Correu
no Brasil dos smartfones e celulares o vídeo de um empresário dono de uma das
empresas denunciadas na Lava Jato. Ele foi hostilizado num resort. Não importa
a empresa, nem o local, nem o empresário, o emblemático é o fato. Ele reflete a
indignação dos que trabalham honestamente (ou invejam os esquemas fraudulentos
de enriquecimento ilícito), mas expressa, nos dois casos, a desconfiança das
instituições. Nenhum cidadão tem que hostilizar outro no espaço social. Cabe à
justiça julgar e punir, na forma da lei, quem errou. E assegurar a aplicação da
punição. Se algo deve fazer o cidadão honesto é acompanhar e cobrar o
funcionamento da justiça. O que a operação lava jato mostra é que faz tempo que
a política perdeu seu sentido verdadeiro e descobrimos, em nosso país, um novo
caso de amor entre o políticos e o grande empresariado.
Sabe-se
que a base da moral é a consciência individual, moral é uma interdição da
consciência para fazer o mal. É sempre possível agir moralmente, mesmo em
ambientes ruins. Contudo, ambientes ruins alimentam a imoralidade e permitem
que pessoas de moral frouxa encontrem mais espaço para agir. E um exemplo de ambiente
assim é o que se instalou em nosso país: quase quarenta partidos (sem qualquer razão
real para existir ou ideologia além de sobreviver e beneficiar os seus). O espectro
ideológico poderia ser coberto por três ou quatro partidos. As maiores
democracias do mundo não fogem a isso. Essa realidade se agrava com custos
crescentes da campanha eleitoral e o uso dos meios de comunicação de massa.
Essas mídias privilegiam a performance publicitária mais que as propostas e seu
detalhamento. Some-se a isso uma população pouco escolarizada, com reduzido espírito
crítico e pequena capacidade de entender os problemas. Acrescente uma elite egoísta,
desejosa de prazer imediato e despreocupada com as consequências do que faz. Se
no dia a dia o esforço pessoal é o que conta, há certos problemas no espaço social
que se não forem resolvidos dificultam a vida de todos, dito de outro modo, não
é possível se salvar sozinho de um barco afundando e do qual não há como sair.
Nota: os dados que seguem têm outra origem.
/-- On an empty queue one second passes (the model's choice, log 1), and it carries out no command. Every counter that the second moves
is named, and nothing else moves: the minute timer of the level unit and the waits of the floats (R10, R12); the second of a SET clock,
the wait and the minute counter of the tariff line (R21, R26); the simulated litres of COMMISSION (R184); of every fitted pump the state
timer, the run, the simulated feedback's seconds and the time of a feedback PRESENT without a command (R51, R66 c, R72); the spacing
timer and the stagnation timer's minute (R53, R68); the fill unit's minute timer and the LOW wet timer (R94, R107); the guard's timers
and its age (R117, R120, R126, R129); of every zone the heater timer, the on seconds, the freeze timer's minute and the fallback phase
(R136, R140, R142); the circulation record (R143); the interval timer, the report timer and the seconds of a clear (R160, R163, R164);
supervision (R179). And every command that falls due waits, exactly where its time has come, and no other command does. (That the
seconds of a present minute, the tops of the counters and the sixtieths of a litre are fields of this form is the model's choice, logs
16, 18 and 35; that nothing of a pump that is not fitted counts is, too, log 73. Valves keep no timer.) -/
def Obligations.IdleSecondPasses : Prop :=
  ∀ s : State, s.pending = [] → ∃ t, step s = .next t ∧
    (let e := s.env
     let lv := e.level
     let k := e.clock
     let y := e.sys
     let P := s.plant
     let more := fun d : Option Nat => d.map (· + 1)
     t.env = { e with
       level := { lv with minuteSecs := lv.minuteSecs + 1, low := ⟨lv.low.reported, more lv.low.debounce⟩
                          overFloat := ⟨lv.overFloat.reported, more lv.overFloat.debounce⟩ }
       clock := { k with second := if k.isSet = true ∧ k.second < 59 then k.second + 1 else k.second
                         lineDebounce := more k.lineDebounce, lineSecs := k.lineSecs + 1 }
       sys := { y with sim := { y.sim with
         total60 := if y.mode = .commission then y.sim.total60 + y.sim.inflowRate else y.sim.total60 } } } ∧
     t.plant = { P with pumps := t.plant.pumps, guard := t.plant.guard, fill := t.plant.fill, frost := t.plant.frost
                        telem := t.plant.telem } ∧
     t.link = { s.link with
       supervision := if s.link.silence = true then s.link.supervision else min 4294967295 (s.link.supervision + 1) }) ∧
    (let c := s.env.cfg.set
     let u := s.plant.pumps
     let x := t.plant.pumps
     x = { u with recs := x.recs, spacing := min 65535 (u.spacing + 1), stagnationSecs := x.stagnationSecs } ∧
     ((∃ p, (u.recs.get p).state = .running) → x.stagnationSecs = 0) ∧
     ((∀ p, (u.recs.get p).state ≠ .running) → x.stagnationSecs = u.stagnationSecs + 1) ∧
     (Instr.spacingTimerElapsed ∈ t.pending ↔ u.spacing < c.startSpacing ∧ c.startSpacing ≤ x.spacing) ∧
     (Instr.stagnationMinute ∈ t.pending ↔ 60 ≤ x.stagnationSecs) ∧
     ∀ p,
       let r := u.recs.get p
       let q := x.recs.get p
       let isFitted := pumpNumber p ≤ c.pumpsFitted
       let isOpen := r.state = .off ∨ r.state = .called ∨ r.state = .resting
       let closed := r.state = .starting ∨ r.state = .running
       (¬ isFitted → q = r) ∧
       (isFitted → q = { r with
         timer := min 4294967295 (r.timer + 1), run := r.run.map fun z => ⟨z.start, min 4294967295 (z.secs + 1)⟩
         simSecs := min 3 (r.simSecs + 1)
         feedbackSecs := if isOpen ∧ feedbackOf s.env s.plant p = .present then min 65535 (r.feedbackSecs + 1) else 0 }) ∧
       (Instr.restEnd p ∈ t.pending ↔ isFitted ∧ r.state = .resting ∧ c.restTime ≤ q.timer) ∧
       (Instr.feedbackTimeExpiry p ∈ t.pending ↔ isFitted ∧ r.state = .starting ∧ q.timer = c.feedbackTime) ∧
       (Instr.feedbackWithoutCommand p ∈ t.pending ↔ isFitted ∧ isOpen ∧ c.feedbackTime ≤ q.feedbackSecs) ∧
       (Instr.simulatedFeedbackChange p ∈ t.pending ↔ isFitted ∧ s.env.sys.mode = .commission ∧ q.simSecs = 2 ∧
         r.simFeedback ≠ if closed then .present else .absent)) ∧
    (let minute := fun m n : Nat => if 60 ≤ n + 1 then (min 65535 (m + 1), 0) else (m, n + 1)
     let f := s.plant.fill
     let f' := t.plant.fill
     let low := if s.env.level.low.reported = .wet then minute f.lowWet f.lowWetSecs else (f.lowWet, f.lowWetSecs)
     let counts := fun x : Timer => if x.running = true then (⟨true, x.value + 1⟩ : Timer) else x
     let g := s.plant.guard
     let auto := if g.core.autoClear.running = true then minute g.core.autoClear.value g.core.autoClearSecs
       else (g.core.autoClear.value, g.core.autoClearSecs)
     let h := t.plant.guard.core
     f' = { f with minuteSecs := if f.windowOpen = true then f.minuteSecs + 1 else f.minuteSecs
                   lowWet := low.1, lowWetSecs := low.2 } ∧
     t.plant.guard = { g with
       core := { g.core with release := counts g.core.release, runOn := counts g.core.runOn
                             autoClear := ⟨g.core.autoClear.running, auto.1⟩, autoClearSecs := auto.2 }
       age := (minute g.age g.ageSecs).1, ageSecs := (minute g.age g.ageSecs).2 } ∧
     (Instr.fillMinuteTimer ∈ t.pending ↔ f.windowOpen = true ∧ 60 ≤ f'.minuteSecs) ∧
     (Instr.lowWetTimerExpiry ∈ t.pending ↔ f.lowWet < 10 ∧ 10 ≤ f'.lowWet) ∧
     (Instr.releaseTimerExpiry ∈ t.pending ↔ h.release.running = true ∧ 60 ≤ h.release.value) ∧
     (Instr.runOnTimerExpiry ∈ t.pending ↔ h.runOn.running = true ∧ 120 ≤ h.runOn.value) ∧
     (Instr.autoClearTimerExpiry ∈ t.pending ↔ h.autoClear.running = true ∧ 30 ≤ h.autoClear.value) ∧
     (∀ z,
       let o := s.plant.frost.sensors.get z
       let r := s.plant.frost.zones.get z
       let q := t.plant.frost.zones.get z
       let cold := (s.env.cfg.set.zone.get z).enabled = true ∧ o.faulted = false ∧
         o.reading.any (· < (s.env.cfg.set.zone.get z).critical) = true ∧ r.state ≠ .heat
       q = { r with
         timer := min 65535 (r.timer + 1)
         onSecs := if (s.plant.load.zones.get z).isGranted = true then min 4294967295 (r.onSecs + 1) else r.onSecs
         freezeSecs := if cold then r.freezeSecs + 1 else r.freezeSecs
         fallback := r.fallback.map fun x => ⟨x.on, (minute x.minutes x.secs).1, (minute x.minutes x.secs).2⟩ } ∧
       (Instr.heaterTimerExpiry z ∈ t.pending ↔
         (r.state = .off ∧ r.timer + 1 = 60) ∨ (r.state = .heat ∧ r.timer + 1 = 120)) ∧
       (Instr.fallbackPhaseChange z ∈ t.pending ↔ ∃ x, q.fallback = some x ∧ 10 ≤ x.minutes) ∧
       (Instr.freezeTimerMinute z ∈ t.pending ↔ 60 ≤ q.freezeSecs))) ∧
    (let o := s.plant.frost
     let k := o.circ
     let tm := s.plant.telem
     let x := t.plant.telem
     t.plant.frost = { o with zones := t.plant.frost.zones, circ := match k.state with
       | .quiet => k | .demanded => { k with wait := k.wait + 1 } | .run => { k with run := k.run + 1 }
       | .refused => { k with retry := k.retry + 1 } } ∧
     x = { tm with interval := tm.interval + 1, report := if tm.batch = [] then tm.report else tm.report + 1
                   clearSecs := if tm.clear = none then tm.clearSecs else tm.clearSecs + 1 } ∧
     (Instr.circWaitTimerExpiry ∈ t.pending ↔ k.state = .demanded ∧ 600 ≤ k.wait + 1) ∧
     (Instr.circRunCompletion ∈ t.pending ↔ k.state = .run ∧ s.env.cfg.set.circRunTime * 60 ≤ k.run + 1) ∧
     (Instr.circRetryTimerExpiry ∈ t.pending ↔ k.state = .refused ∧ 600 ≤ k.retry + 1) ∧
     (Instr.clearTrendDone ∈ t.pending ↔ tm.clear ≠ none ∧ 2 ≤ x.clearSecs) ∧
     (Instr.trendIntervalTimer ∈ t.pending ↔ s.env.cfg.set.trendInterval ≤ x.interval) ∧
     (Instr.reportTimerExpiry ∈ t.pending ↔ tm.batch ≠ [] ∧ s.env.cfg.set.reportPeriod ≤ x.report) ∧
     (Instr.silenceStart ∈ t.pending ↔ s.link.silence = false ∧ s.env.cfg.set.supervision ≠ 0 ∧
       s.env.cfg.set.supervision ≤ t.link.supervision)) ∧
    (let v := t.env.level
     let k := t.env.clock
     let y := t.env.sys
     (Instr.levelMinuteTimer ∈ t.pending ↔ 60 ≤ v.minuteSecs) ∧
     (∀ f, Instr.floatDebounceExpiry f ∈ t.pending ↔ ∃ n, (v.float f).debounce = some n ∧ 2 ≤ n) ∧
     (Instr.clockMinute ∈ t.pending ↔ k.isSet = true ∧ 59 ≤ s.env.clock.second) ∧
     (Instr.lineMinuteTick ∈ t.pending ↔ 60 ≤ k.lineSecs) ∧
     (Instr.tariffDebounceExpiry ∈ t.pending ↔ ∃ n, k.lineDebounce = some n ∧ 5 ≤ n) ∧
     t.pending.count .simulatedInflowPulse =
       (if y.mode = .commission ∧ y.sim.inflowRate ≠ 0 then y.sim.total60 / (60 * s.env.cfg.set.litresPerPulse) else 0)) ∧
    ∀ i ∈ t.pending, match i with
      | .levelMinuteTimer | .floatDebounceExpiry _ | .clockMinute | .lineMinuteTick | .tariffDebounceExpiry | .restEnd _
      | .feedbackTimeExpiry _ | .feedbackWithoutCommand _ | .simulatedFeedbackChange _ | .spacingTimerElapsed | .stagnationMinute
      | .fillMinuteTimer | .lowWetTimerExpiry | .simulatedInflowPulse | .releaseTimerExpiry | .runOnTimerExpiry
      | .autoClearTimerExpiry | .heaterTimerExpiry _ | .fallbackPhaseChange _ | .freezeTimerMinute _ | .circWaitTimerExpiry
      | .circRunCompletion | .circRetryTimerExpiry | .clearTrendDone | .trendIntervalTimer | .reportTimerExpiry
      | .silenceStart => True
      | _ => False

/-! ### The message link (Part 11) -/

/-- R175, R176: a frame formed for any kind, tag and body of up to 246 bytes is taken by a receiver that is HUNTING as exactly
that request. Supervision restarts; with a reply standing the request joins the tail of the queue, or is dropped with OVERRUN and
LINK_FAULTS where 4 wait; with nothing before it, it is carried out. A silence ends. -/
def Obligations.FormedFrameIsTaken : Prop :=
  ∀ (kind tag : Byte) (body : List Byte) (s : State), body.length ≤ 246 → s.link.rx = none →
    let r : Request := ⟨kind, tag, body⟩
    let heard : State := { s with link := { s.link with supervision := 0 } }
    ∃ t, exec (.receiveFrame (frameBytes kind tag body)) s = .next t ∧
      (s.link.silence = false → s.link.slot.isSome = true → s.link.queue.length < 4 →
        t = { heard with link := { heard.link with queue := s.link.queue ++ [r] } }) ∧
      (s.link.silence = false → s.link.slot.isSome = true → 4 ≤ s.link.queue.length →
        t = { heard with link := { heard.link with flags := { s.link.flags with overrun := true } }
                         plant := s.plant.event s.env .linkFaults 1 }) ∧
      (s.link.silence = false → s.clearToAnswer = true → t = carryOutRequest r heard) ∧
      (s.link.silence = true → t.link.silence = false)

/-- R176: bytes other than the lead byte are discarded while HUNTING; a length byte outside 2..248 and a wrong check drop the
frame with CHECK; a gap drops a partial frame with GAP. Each drop hands LINK_FAULTS and leaves the request queue as it was. -/
def Obligations.BadFramesDropped : Prop :=
  (∀ (bytes : List Byte) (s : State), s.link.rx = none → (0xA5 : Byte) ∉ bytes → exec (.receiveFrame bytes) s = .next s) ∧
  (∀ (b : Byte) (s : State), s.link.rx = none → b.toNat < 2 ∨ 248 < b.toNat →
    exec (.receiveFrame [0xA5, b]) s =
      .next { s with link := { s.link with flags := { s.link.flags with check := true } }
                     plant := s.plant.event s.env .linkFaults 1 }) ∧
  (∀ (kind tag hi lo : Byte) (body : List Byte) (s : State), s.link.rx = none → body.length ≤ 246 →
    [hi, lo] ≠ u16 (crc (BitVec.ofNat 8 (body.length + 2) :: kind :: tag :: body)).toNat →
    exec (.receiveFrame (0xA5 :: BitVec.ofNat 8 (body.length + 2) :: kind :: tag :: (body ++ [hi, lo]))) s =
      .next { s with link := { s.link with flags := { s.link.flags with check := true } }
                     plant := s.plant.event s.env .linkFaults 1 }) ∧
  (∀ s : State, s.link.rx.isSome = true →
    exec .receiveGapTimeout s =
      .next { s with link := { s.link with rx := none, flags := { s.link.flags with gap := true } }
                     plant := s.plant.event s.env .linkFaults 1 }) ∧
  ∀ s : State, s.link.rx = none → exec .receiveGapTimeout s = .next s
E assim enquanto alguns acham que se salvam em festas privadas e condomínios fechados,
a miséria e a ignorância permanecem e crescem geração após geração.
O
que a lava jato mostrou é o casamento, com juras de amor eterno: entre
políticos de carreira com o grande empresariado. As exceções existem e
confirmam a regra. O político discursa sobre o destino do povo, mas apenas quer
se manter no poder e o empresariado faz o discurso capitalista da livre
concorrência, mas não arrisca e ganha o grosso do seu dinheiro fazendo negociatas
com o Estado. Obtém recursos subsidiados e paga propina para garantir grandes
obras, em resumo, fraudam os mecanismos de controle do Estado e patrocinam os
esquemas de poder de políticos corruptos e seus comandados nas empresas
públicas. Casamento abençoado pela grande mídia que ganha fortuna com o jogo
político e a propaganda partidária e dos governos. Tudo isso num sistema mundial
que alimenta o consumo, o gozo irresponsável e o divertimento das massas.
Trata-se, enfim, de uma acomodação do patrimonialismo tradicional à nova
circunstância do mundo globalizado.
O
que se vê é que políticos e alguns grandes empresários reconstruíram as bases
do patrimonialismo tradicional, num mundo chamado de pós-moderno, em que as
circunstâncias são diferentes do capitalismo mercantil ou industrial. Refizeram
o discurso capitalista naquilo que convém a cada um. A corrupção existe em todo
o mundo, basta lembrar do que se passou na FIFA e recentemente e os casos de
corrupção denunciados na Turquia, na China, na Ucrânia, etc., mas ela não
fragiliza Estados fortes, nem os desvia de sua rota de longo prazo, porém fragiliza
os países emergentes, neles perpetua a miséria, pune os que trabalham
honestamente e piora a vida dos mais pobres.